### What the exercise asks
Return the lines below that contain "List".

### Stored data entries
*** Block opens ***
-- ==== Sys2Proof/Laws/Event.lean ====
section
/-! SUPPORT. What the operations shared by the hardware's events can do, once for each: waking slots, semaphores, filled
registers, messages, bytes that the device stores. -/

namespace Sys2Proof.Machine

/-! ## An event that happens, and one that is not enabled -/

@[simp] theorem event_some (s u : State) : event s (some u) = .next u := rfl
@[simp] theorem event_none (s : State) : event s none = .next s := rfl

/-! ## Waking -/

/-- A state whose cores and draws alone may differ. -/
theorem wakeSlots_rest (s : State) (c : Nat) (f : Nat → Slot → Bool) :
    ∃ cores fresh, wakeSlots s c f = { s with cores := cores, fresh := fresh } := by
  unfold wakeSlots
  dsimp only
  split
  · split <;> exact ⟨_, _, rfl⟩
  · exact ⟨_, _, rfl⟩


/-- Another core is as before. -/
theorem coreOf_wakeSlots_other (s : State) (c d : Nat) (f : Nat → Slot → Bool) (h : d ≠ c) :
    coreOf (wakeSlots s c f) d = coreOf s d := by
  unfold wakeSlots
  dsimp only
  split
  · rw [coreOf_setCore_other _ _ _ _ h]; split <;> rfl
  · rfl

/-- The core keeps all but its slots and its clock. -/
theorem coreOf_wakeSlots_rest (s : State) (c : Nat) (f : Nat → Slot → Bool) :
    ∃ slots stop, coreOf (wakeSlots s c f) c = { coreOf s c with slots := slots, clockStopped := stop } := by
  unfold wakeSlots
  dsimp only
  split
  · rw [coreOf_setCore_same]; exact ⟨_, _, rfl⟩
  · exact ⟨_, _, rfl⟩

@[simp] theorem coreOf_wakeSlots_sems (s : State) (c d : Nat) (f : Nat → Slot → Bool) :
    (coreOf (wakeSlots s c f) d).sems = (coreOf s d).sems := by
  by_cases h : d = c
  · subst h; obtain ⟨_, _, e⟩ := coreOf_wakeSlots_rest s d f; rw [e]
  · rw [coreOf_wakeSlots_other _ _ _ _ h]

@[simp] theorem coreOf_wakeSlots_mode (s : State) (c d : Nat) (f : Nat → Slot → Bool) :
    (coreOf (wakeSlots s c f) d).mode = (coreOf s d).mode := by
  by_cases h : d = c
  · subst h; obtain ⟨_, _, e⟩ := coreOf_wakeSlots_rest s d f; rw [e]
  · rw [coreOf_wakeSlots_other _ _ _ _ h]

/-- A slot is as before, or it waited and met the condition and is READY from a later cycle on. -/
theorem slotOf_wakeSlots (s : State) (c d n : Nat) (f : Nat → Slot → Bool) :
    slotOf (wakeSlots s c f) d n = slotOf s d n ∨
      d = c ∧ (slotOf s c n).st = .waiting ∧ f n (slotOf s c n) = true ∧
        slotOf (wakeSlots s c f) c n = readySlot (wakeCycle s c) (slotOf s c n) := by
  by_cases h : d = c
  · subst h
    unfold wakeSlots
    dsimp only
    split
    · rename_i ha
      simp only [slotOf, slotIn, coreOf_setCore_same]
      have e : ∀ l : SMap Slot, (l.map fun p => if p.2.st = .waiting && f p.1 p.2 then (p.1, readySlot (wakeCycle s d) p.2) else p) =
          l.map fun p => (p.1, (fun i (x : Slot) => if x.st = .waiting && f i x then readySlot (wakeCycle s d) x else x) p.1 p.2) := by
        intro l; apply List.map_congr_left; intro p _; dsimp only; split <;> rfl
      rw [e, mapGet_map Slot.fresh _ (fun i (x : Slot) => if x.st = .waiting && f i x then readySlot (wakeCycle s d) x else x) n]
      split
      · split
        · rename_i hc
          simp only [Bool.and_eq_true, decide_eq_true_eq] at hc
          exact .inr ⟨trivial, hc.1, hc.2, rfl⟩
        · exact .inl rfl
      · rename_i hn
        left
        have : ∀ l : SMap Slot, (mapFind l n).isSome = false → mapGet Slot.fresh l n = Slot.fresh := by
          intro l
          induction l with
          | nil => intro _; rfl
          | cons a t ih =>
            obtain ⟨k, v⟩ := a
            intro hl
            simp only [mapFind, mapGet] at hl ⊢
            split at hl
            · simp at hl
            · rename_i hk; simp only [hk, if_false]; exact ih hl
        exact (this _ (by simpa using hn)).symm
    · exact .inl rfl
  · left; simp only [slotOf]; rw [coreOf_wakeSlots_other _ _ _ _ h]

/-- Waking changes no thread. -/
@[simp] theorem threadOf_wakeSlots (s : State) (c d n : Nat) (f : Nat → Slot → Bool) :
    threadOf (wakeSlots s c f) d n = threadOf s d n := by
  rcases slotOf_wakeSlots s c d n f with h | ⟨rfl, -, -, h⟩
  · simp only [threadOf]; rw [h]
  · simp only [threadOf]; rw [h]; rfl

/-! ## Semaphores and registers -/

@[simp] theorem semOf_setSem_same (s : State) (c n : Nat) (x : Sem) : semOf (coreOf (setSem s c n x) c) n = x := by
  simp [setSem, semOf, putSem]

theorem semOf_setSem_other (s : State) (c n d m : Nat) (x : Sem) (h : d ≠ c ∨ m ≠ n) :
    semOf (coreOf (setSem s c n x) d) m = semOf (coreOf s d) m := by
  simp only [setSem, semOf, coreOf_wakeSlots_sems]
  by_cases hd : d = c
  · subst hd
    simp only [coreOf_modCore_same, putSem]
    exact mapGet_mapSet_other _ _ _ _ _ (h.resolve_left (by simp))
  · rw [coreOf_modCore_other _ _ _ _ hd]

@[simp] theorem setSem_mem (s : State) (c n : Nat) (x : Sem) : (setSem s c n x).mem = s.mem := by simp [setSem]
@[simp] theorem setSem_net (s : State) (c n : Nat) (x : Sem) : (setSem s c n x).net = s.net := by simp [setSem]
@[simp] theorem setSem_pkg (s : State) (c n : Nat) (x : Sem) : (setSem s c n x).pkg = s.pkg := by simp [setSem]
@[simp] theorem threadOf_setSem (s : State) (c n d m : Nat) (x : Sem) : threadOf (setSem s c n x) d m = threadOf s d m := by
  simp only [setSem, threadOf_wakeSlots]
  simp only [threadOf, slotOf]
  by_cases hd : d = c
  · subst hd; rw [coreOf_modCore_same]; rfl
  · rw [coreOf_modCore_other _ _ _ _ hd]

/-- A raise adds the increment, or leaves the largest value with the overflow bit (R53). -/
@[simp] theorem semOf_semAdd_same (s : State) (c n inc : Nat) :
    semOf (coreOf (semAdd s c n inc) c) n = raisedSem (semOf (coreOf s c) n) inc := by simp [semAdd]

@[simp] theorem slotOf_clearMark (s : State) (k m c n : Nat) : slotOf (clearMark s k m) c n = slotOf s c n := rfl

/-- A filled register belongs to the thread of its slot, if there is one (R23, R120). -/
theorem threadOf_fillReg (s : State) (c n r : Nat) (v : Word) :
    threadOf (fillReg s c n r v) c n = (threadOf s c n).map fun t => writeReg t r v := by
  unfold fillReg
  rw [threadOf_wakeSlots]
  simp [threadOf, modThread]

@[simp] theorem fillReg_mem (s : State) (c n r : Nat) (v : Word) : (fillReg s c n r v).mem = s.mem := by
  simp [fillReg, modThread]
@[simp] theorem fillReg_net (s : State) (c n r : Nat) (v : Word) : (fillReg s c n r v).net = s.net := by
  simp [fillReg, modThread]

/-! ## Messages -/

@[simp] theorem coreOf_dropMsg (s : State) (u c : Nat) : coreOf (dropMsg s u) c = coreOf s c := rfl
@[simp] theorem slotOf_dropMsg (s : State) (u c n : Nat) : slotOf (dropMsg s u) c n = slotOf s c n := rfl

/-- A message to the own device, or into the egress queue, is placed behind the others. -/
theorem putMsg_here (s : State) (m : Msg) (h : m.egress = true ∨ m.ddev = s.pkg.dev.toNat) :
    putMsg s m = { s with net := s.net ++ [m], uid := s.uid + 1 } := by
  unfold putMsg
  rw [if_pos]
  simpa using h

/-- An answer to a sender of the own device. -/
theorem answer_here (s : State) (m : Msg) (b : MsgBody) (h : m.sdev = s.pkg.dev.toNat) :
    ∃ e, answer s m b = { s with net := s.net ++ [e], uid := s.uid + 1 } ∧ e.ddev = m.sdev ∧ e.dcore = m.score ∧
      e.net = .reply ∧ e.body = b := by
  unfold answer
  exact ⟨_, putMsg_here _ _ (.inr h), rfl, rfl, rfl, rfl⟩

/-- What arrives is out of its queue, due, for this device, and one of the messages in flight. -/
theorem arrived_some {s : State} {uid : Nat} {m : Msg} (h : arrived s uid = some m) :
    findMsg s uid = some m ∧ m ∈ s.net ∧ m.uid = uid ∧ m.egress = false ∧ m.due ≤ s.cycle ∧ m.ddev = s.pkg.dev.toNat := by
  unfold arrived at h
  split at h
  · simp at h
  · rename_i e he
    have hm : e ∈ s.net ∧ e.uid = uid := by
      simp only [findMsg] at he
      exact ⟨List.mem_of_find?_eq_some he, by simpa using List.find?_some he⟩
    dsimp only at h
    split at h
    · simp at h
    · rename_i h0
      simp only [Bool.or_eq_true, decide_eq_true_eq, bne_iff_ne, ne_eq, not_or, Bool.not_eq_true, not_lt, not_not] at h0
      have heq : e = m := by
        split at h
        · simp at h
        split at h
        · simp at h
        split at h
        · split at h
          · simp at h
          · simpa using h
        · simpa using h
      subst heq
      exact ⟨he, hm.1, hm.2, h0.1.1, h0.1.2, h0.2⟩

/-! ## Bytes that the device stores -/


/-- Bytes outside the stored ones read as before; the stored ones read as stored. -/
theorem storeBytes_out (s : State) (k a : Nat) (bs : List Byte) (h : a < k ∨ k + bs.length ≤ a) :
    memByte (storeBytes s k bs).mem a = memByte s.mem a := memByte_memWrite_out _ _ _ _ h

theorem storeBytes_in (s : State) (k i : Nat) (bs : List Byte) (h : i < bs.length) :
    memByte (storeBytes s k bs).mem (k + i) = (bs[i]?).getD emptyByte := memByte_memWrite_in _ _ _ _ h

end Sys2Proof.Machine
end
*** Block closes ***
### Exercise output
        intro l; apply List.map_congr_left; intro p _; dsimp only; split <;> rfl
      exact ⟨List.mem_of_find?_eq_some he, by simpa using List.find?_some he⟩
theorem storeBytes_out (s : State) (k a : Nat) (bs : List Byte) (h : a < k ∨ k + bs.length ≤ a) :
theorem storeBytes_in (s : State) (k i : Nat) (bs : List Byte) (h : i < bs.length) :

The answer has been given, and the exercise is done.